- [Exercise description] Give a bare count of the lines with "moves" in the material below.

- [Given information]
·····

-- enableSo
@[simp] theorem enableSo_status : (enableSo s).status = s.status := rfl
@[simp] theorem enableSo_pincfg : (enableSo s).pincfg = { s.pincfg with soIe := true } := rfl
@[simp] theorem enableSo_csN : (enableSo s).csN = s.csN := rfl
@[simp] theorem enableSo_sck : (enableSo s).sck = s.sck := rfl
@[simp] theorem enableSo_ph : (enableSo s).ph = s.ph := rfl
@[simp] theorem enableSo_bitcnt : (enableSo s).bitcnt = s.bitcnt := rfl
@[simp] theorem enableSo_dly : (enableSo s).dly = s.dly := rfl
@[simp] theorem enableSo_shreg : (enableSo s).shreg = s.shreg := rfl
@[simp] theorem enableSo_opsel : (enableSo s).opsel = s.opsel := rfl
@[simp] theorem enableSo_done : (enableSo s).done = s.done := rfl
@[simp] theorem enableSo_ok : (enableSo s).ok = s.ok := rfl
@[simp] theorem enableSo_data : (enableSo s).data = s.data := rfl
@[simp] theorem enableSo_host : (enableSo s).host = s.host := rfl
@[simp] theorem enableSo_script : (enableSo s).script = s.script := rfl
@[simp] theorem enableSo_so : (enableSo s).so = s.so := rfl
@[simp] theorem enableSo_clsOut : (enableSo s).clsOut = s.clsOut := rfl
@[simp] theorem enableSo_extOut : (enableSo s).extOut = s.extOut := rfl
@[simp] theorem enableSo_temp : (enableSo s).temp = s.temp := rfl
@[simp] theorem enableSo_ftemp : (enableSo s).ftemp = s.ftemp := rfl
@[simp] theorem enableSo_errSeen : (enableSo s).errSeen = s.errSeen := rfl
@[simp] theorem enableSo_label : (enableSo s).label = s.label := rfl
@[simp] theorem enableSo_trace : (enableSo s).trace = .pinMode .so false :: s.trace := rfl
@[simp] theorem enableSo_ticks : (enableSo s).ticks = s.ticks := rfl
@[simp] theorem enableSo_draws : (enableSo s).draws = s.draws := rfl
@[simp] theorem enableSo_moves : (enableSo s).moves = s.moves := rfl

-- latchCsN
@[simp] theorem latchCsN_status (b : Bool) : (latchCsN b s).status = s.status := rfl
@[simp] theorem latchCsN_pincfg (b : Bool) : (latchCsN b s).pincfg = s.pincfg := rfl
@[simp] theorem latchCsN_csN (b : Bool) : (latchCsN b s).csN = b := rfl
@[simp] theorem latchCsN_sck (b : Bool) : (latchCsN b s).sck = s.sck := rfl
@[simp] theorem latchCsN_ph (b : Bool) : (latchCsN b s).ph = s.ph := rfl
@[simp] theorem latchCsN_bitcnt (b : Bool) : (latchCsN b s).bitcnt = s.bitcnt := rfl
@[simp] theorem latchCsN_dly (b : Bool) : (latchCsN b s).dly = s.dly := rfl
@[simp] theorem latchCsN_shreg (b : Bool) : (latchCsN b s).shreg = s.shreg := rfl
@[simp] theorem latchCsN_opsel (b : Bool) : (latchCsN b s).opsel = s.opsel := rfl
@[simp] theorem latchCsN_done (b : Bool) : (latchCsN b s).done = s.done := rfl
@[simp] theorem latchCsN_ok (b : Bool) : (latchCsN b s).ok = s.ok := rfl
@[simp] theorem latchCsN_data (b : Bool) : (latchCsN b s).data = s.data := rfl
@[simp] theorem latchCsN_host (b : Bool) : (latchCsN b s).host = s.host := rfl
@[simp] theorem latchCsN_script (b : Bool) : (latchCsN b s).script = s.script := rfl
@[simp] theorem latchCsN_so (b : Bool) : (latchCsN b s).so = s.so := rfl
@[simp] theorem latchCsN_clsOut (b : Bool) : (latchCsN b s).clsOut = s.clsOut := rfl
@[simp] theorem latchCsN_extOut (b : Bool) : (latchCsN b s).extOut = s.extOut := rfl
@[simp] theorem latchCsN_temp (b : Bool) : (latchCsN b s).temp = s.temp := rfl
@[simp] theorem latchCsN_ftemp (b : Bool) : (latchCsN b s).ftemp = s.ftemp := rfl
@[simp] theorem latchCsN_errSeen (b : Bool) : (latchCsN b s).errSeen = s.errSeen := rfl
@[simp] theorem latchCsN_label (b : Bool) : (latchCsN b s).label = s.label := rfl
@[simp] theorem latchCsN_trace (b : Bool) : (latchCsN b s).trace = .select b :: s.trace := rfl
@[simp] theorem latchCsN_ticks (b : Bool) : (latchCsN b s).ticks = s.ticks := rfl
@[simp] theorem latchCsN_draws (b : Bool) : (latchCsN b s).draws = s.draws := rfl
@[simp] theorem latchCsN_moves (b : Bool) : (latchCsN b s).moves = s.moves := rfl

·····

- [Result for this task] 2